• MATERIAL FOR THE TASK:
/-! ### Fences, losses, recovery -/

/-- FENCE or RESUME of domain d where d stands at st. -/
def fn (op d : Nat) (st : FenceState) (l : List Target) : State :=
  { withCmd (ready l) (cmd op [BitVec.ofNat 64 d]) with flt := { fences := [(d, { st := st })] } }

theorem wit_FencesMoveDomains :
    (Begins (fn 0x30 3 .active []) 1 7 0x30 (cmd 0x30 [3]) ∧ wf ((cmd 0x30 [3]).words.getD 1 0) 11 0 = 3
      ∧ (fn 0x30 3 .active []).mayFence 4 3 = false ∧ (fn 0x30 3 .active [.poolBlock]).mayFence 4 3 = true
      ∧ (fn 0x30 3 .fenced [.poolBlock]).domState 3 = .fenced ∧ (fn 0x30 3 .draining [.poolBlock]).domState 3 ≠ .fenced
      ∧ (fn 0x30 3 .draining [.poolBlock]).domState 3 ≠ .active ∧ (fn 0x30 3 .active [.poolBlock]).domState 3 = .active)
    ∧ (Begins (fn 0x31 3 .fenced [.poolBlock]) 1 7 0x31 (cmd 0x31 [3]) ∧ (fn 0x31 3 .fenced [.poolBlock]).mayFence 4 3 = true) := by
  unfold Begins; decide

/-- Domain d with this fence state, the command (1, 7) of FENCE begun. -/
def fd (d : Nat) (f : Fence) : State :=
  { withCmd (ready []) { cmd 0x30 [] with stage := 1 } with flt := { fences := [(d, f)] } }
/-- A fence notice on its way. -/
def ntc (who d m : Nat) : State := { tl {} with flt := { notices := [(who, d, m)] } }

theorem wit_FencesMoveDomains_drain :
    (((fd 3 { st := .draining, cmd := some (1, 7) }).domState 3 = .draining ∧ (fd 3 {}).domClass 3 ≠ some 8
        ∧ ((fd 3 { st := .draining, cmd := some (1, 7) }).fence 3).staged = []
        ∧ ((fd 3 { st := .draining, cmd := some (1, 7) }).fence 3).reset = false
        ∧ ((fd 3 { st := .draining, cmd := some (1, 7) }).fence 3).cmd = some (1, 7)
        ∧ (fd 3 { st := .draining, cmd := some (1, 7) }).findExec 1 7 = some { cmd 0x30 [] with stage := 1 })
      ∧ ((fd 3 { st := .draining, reset := true }).fence 3).reset = true)
    ∧ ((ntc 0 (0x800 + 66) 2).flt.notices = (0, 0x800 + 66, 2) :: [] ∧ 0 < 2048 ∧ ((ntc 0 (0x800 + 66) 2).tile 0).idle = true
      ∧ ((ntc 0 (0x800 + 66) 2).tile 0).intake = [] ∧ ((ntc 0 (0x800 + 66) 2).tile 0).lrnBusy = none
      ∧ (ntc 0 (0x800 + 66) 0).flt.notices = (0, 0x800 + 66, 0) :: [] ∧ (ntc (epKey 32 0) 3 2).flt.notices = (epKey 32 0, 3, 2) :: []
      ∧ (ntc (epKey 38 0) 3 2).flt.notices = (epKey 38 0, 3, 2) :: [])
    ∧ ((fd 0x022 { st := .update }).domState 0x022 = .update ∧ (fd 0x022 { st := .update }).domClass 0x022 ≠ some 0
      ∧ (fd 0x022 { st := .update }).domClass 0x022 ≠ some 8)
    ∧ ((fd 3 { st := .reset, cmd := some (1, 7) }).domState 3 = .reset ∧ ((fd 3 { st := .reset, cmd := some (1, 7) }).fence 3).staged = []
      ∧ (fd 3 {}).boot.amending = none ∧ ((fd 3 { st := .reset, cmd := some (1, 7) }).fence 3).cmd = some (1, 7)
      ∧ (fd 3 { st := .reset, cmd := some (1, 7) }).findExec 1 7 = some { cmd 0x30 [] with stage := 1 }
      ∧ (fd 3 {}).domClass 3 = some 5 ∧ (fd 4 {}).domClass 4 = some 6
      ∧ ((fd 0x011 {}).domClass 0x011 = some 8 ∧ (fd 0x011 {}).spanTrains (0x011 - 0x010) = false)
      ∧ (fd 0x022 {}).domClass 0x022 = some 9 ∧ (fd 0x800 {}).domClass 0x800 = some 0
      ∧ ((fd 0x800 {}).tile (0x800 - 0x800)).homeOf (0x800 - 0x800) = 0x800 - 0x800)
    ∧ ((ready []).isReady = true ∧ (ready []).stackPresent 1 = true ∧ (ready []).boot.absentStacks.contains 1 = false
      ∧ (ready []).stackIsLost 1 = false ∧ (ready []).domState (stackDom 1) = .active) := by decide
theorem wit_FencesMoveDomains_tile : ∀ w, ((fd 0x800 {}).tile (0x800 - 0x800)).resident w = false := by intro w; rfl

/-- A loss item of a world or of none. -/
def item (w : Option Nat) (sampled : Bool) : LossItem :=
  { code := .failedLink, kind := 1, w := w, reporter := ⟨0, 0, 0⟩, a := 0, b := 5, ext := none, stamp := none, sampled := sampled }
def lossy (i : LossItem) : State := { ready [] with flt := { queue := [i] } }
/-- A section with column bytes for unit 100 of tile 0, and the image of a boot that loaded it. -/
def sec100 : Section := { target := 0, param := 100, offset := 1, digest := 0, data := .tileColumn [1] }
def im0 (l : List Section) : Image :=
  { magic := 0x3149424C, version := 1, headerSize := 512, imageId := 3, secVersion := 0, packageMask := 255, p := 0, allowDegraded := false,
    commitFloor := false, keeper := false, standby := false, bootRack := 2, keySlot := 0, hostWaitMs := 0, poolWaitMs := 0, baseImageId := 0,
    amendSeq := 1, key := 0, signature := 0, sections := l }
/-- Tile 0 with unit 100 quarantined, in a region of kind 0: row 0, with or without a twin whose copy cannot be read. -/
def quar100 (twin : Bool) : State :=
  let s := tl {
    quar := [{ unit := 100, repl := 5, recovered := false, source := 0 }]
    rowdir := [(0, BitVec.ofNat 64 (100 * 2 ^ 14 + 2 ^ 35 + (if twin then 2 ^ 47 else 0)))]
    cfg := { ({} : Tile).cfg with twin := if twin then 8 else 0 } }
  { s with boot := { s.boot with image := some (im0 [sec100]) }, mem := { bad := [0] } }

theorem wit_LossesAreWrittenAndUnitsRecover :
    ((lossy (item none false)).flt.queue = item none false :: [] ∧ (lossy (item none false)).stackIsLost 0 = false
      ∧ (lossy (item none false)).flt.held + (item none false).size ≤ 65536 ∧ (lossy (item none false)).mem.wf = true
      ∧ ((lossy (item none false)).tile ((lossy (item none false)).flt.head.toNat % 65536 / 4096)).quar = [] ∧ (item none false).size = 1)
    ∧ (({ lossy (item none true) with flt := { queue := [item none true], head := 65536 } } : State).flt.held + (item none true).size > 65536
      ∧ (item none true).sampled = true ∧ (item none false).sampled = false ∧ (item none false).w = none
      ∧ ({ lossy (item none false) with flt := { queue := [item none false], fences := [(stackDom 0, { lost := true })] } } : State).stackIsLost 0
          = true)
    ∧ ((((quar100 false).tile 0).quar.filter (fun e => !e.recovered)).map (·.unit)).find?
        (fun k => decide ((quar100 false).recoverySource 0 k ≠ 0)) = some 100
    ∧ ((((quar100 false).tile 0).quar.filter (fun e => !e.recovered)).map (·.unit)).find?
        (fun k => decide ((quar100 false).recoverySource 0 k = 2)) = some 100 := by decide
theorem wit_LossesAreWrittenAndUnitsRecover_fence :
    ((((quar100 true).tile 0).quar.filter (fun e => !e.recovered)).map (·.unit)).find?
        (fun k => decide ((quar100 true).recoverySource 0 k ≠ 0)) = none
    ∧ ((((quar100 true).tile 0).quar.filter (fun e => !e.recovered)).map (·.unit)).find?
        (fun k => (quar100 true).sourceless 0 k && !((quar100 true).reloadSections 0 k).isEmpty) = some 100
    ∧ (quar100 true).tileActive 0 = true := by decide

• ASSIGNED TASK: Could you return all lines from the data above that contain the string "Begins"?

• SOLUTION TO THIS EXERCISE:
    (Begins (fn 0x30 3 .active []) 1 7 0x30 (cmd 0x30 [3]) ∧ wf ((cmd 0x30 [3]).words.getD 1 0) 11 0 = 3
    ∧ (Begins (fn 0x31 3 .fenced [.poolBlock]) 1 7 0x31 (cmd 0x31 [3]) ∧ (fn 0x31 3 .fenced [.poolBlock]).mayFence 4 3 = true) := by
  unfold Begins; decide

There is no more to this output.